Стемнело, но беспорядки не прекращались. «Около семи часов вечера на Невском проспекте, со стороны Знаменской площади, появилась толпа рабочих, которая у Пушкинской улицы остановила встречные трамваи, успела снять ключи с 5 вагонов и выбить в 3-х вагонах по стеклу. Толпа была рассеяна конным нарядом», — сообщали полицейские второго участка Литейной части. Картину дополняли коллеги из Выборгской части: «В 7 1/2 часов вечера по Лесному проспекту (в районе второго участка Выборгской части) на остановке трамвая группа рабочих отцепила прицепной вагон и опрокинула его. Нарядом полиции вагон был поднят и движение было восстановлено. В 9 часов вечера небольшая толпа рабочих вновь собралась у Арсенала (в районе 1 участка Выборгской части) и не допускала ночную смену на работу. При появлении наряда толпа, равно как и смена рабочих — разошлись»[1724].

Цифры участвовавших в стачках 23 февраля в различных источниках варьируются. Сводки охранного отделения и полиции называют от 43 до 50 бастовавших предприятий с общим числом участников от 78,5 до 87,5 тысяч. Советская историография доводила это количество до 128 тысяч[1725].

Действия и последующие воспоминания подавляющего большинства участников событий 23 февраля демонстрируют чувства полной растерянности.
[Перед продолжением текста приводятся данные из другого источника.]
@[simp] theorem buildStart_keeps (s : State) :
    (buildStart s).now = s.now ∧ (buildStart s).inReset = s.inReset ∧ (buildStart s).sta = s.sta ∧
    (buildStart s).stb = s.stb ∧ (buildStart s).vsb = s.vsb ∧ (buildStart s).sa = s.sa ∧ (buildStart s).tu = s.tu ∧
    (buildStart s).du = s.du ∧ (buildStart s).cm = s.cm ∧ (buildStart s).up = s.up ∧
    (buildStart s).pending = s.pending := by
  simp [buildStart]

@[simp] theorem trigger_keeps (s : State) :
    (trigger s).now = s.now ∧ (trigger s).inReset = s.inReset ∧ (trigger s).sta = s.sta ∧ (trigger s).stb = s.stb ∧
    (trigger s).vsb = s.vsb ∧ (trigger s).sa = s.sa ∧ (trigger s).tu = s.tu ∧ (trigger s).du = s.du ∧
    (trigger s).cm = s.cm ∧ (trigger s).up = s.up ∧ (trigger s).pending = s.pending := by
  simp only [trigger]
  (repeat' split) <;> simp

@[simp] theorem enterJoining_keeps (l : Link) (k : Slot) (s : State) :
    (enterJoining l k s).now = s.now ∧ (enterJoining l k s).inReset = s.inReset ∧ (enterJoining l k s).sta = s.sta ∧
    (enterJoining l k s).stb = s.stb ∧ (enterJoining l k s).vsb = s.vsb ∧ (enterJoining l k s).sa = s.sa ∧
    (enterJoining l k s).tu = s.tu ∧ (enterJoining l k s).pb = s.pb ∧ (enterJoining l k s).du = s.du ∧
    (enterJoining l k s).cm = s.cm ∧ (enterJoining l k s).up = s.up ∧ (enterJoining l k s).mu = s.mu ∧
    (enterJoining l k s).pending = s.pending := by
  simp only [enterJoining]; split <;> simp

@[simp] theorem cutShort_keeps (l : Link) (k : Slot) (s : State) :
    (cutShort l k s).now = s.now ∧ (cutShort l k s).inReset = s.inReset ∧ (cutShort l k s).sta = s.sta ∧
    (cutShort l k s).stb = s.stb ∧ (cutShort l k s).vsb = s.vsb ∧ (cutShort l k s).sa = s.sa ∧
    (cutShort l k s).tu = s.tu ∧ (cutShort l k s).pb = s.pb ∧ (cutShort l k s).du = s.du ∧
    (cutShort l k s).cm = s.cm ∧ (cutShort l k s).up = s.up ∧ (cutShort l k s).mu = s.mu ∧
    (cutShort l k s).mail = s.mail ∧ (cutShort l k s).pending = s.pending := by
  simp only [cutShort]
  (repeat' split) <;> simp

@[simp] theorem becomeBroken_keeps (l : Link) (k : Slot) (s : State) :
    (becomeBroken l k s).now = s.now ∧ (becomeBroken l k s).inReset = s.inReset ∧ (becomeBroken l k s).sta = s.sta ∧
    (becomeBroken l k s).stb = s.stb ∧ (becomeBroken l k s).vsb = s.vsb ∧ (becomeBroken l k s).sa = s.sa ∧
    (becomeBroken l k s).tu = s.tu ∧ (becomeBroken l k s).pb = s.pb ∧ (becomeBroken l k s).du = s.du ∧
    (becomeBroken l k s).cm = s.cm ∧ (becomeBroken l k s).up = s.up ∧ (becomeBroken l k s).mu = s.mu ∧
    (becomeBroken l k s).pending = s.pending := by
  simp only [becomeBroken]
  (repeat' split) <;> simp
Врасплох была застигнута исполнительная власть. «События 23 февраля наступили внезапно», — свидетельствовал Протопопов. То же утверждал Петроградский градоначальник генерал Балк: «До 23 февраля никаких распоряжений по части усиления нарядов на улицах и в других местах не делалось. 23 февраля с раннего утра началась совершенно неожиданная для меня забастовка половины фабрик и заводов. Это движение застало нас врасплох — нарядов полиции не было на улицах, и я вызвал части, всегда имевшиеся в моем распоряжении — конную полицию, жандармский дивизион и кавалерийские отряды»[1726].

Протопопов просил Хабалова выпустить воззвание к населению города с разъяснением, что хлеба хватает. Тот вызвал руководителей хлебопекарных предприятий и разъяснил им, что волнения вызваны не столько нехваткой муки, сколько провокациями врагов России. Хабалов требовал от продовольственных властей увеличить отпуск муки для пекарен, те призывали к экономии, ссылаясь на достаточность запасов в лавках. Командующий Петроградского военного округа отрядил генерала для поручений Перцева лично проверить ситуацию: во всех лавках на Гороховой мука была[1727].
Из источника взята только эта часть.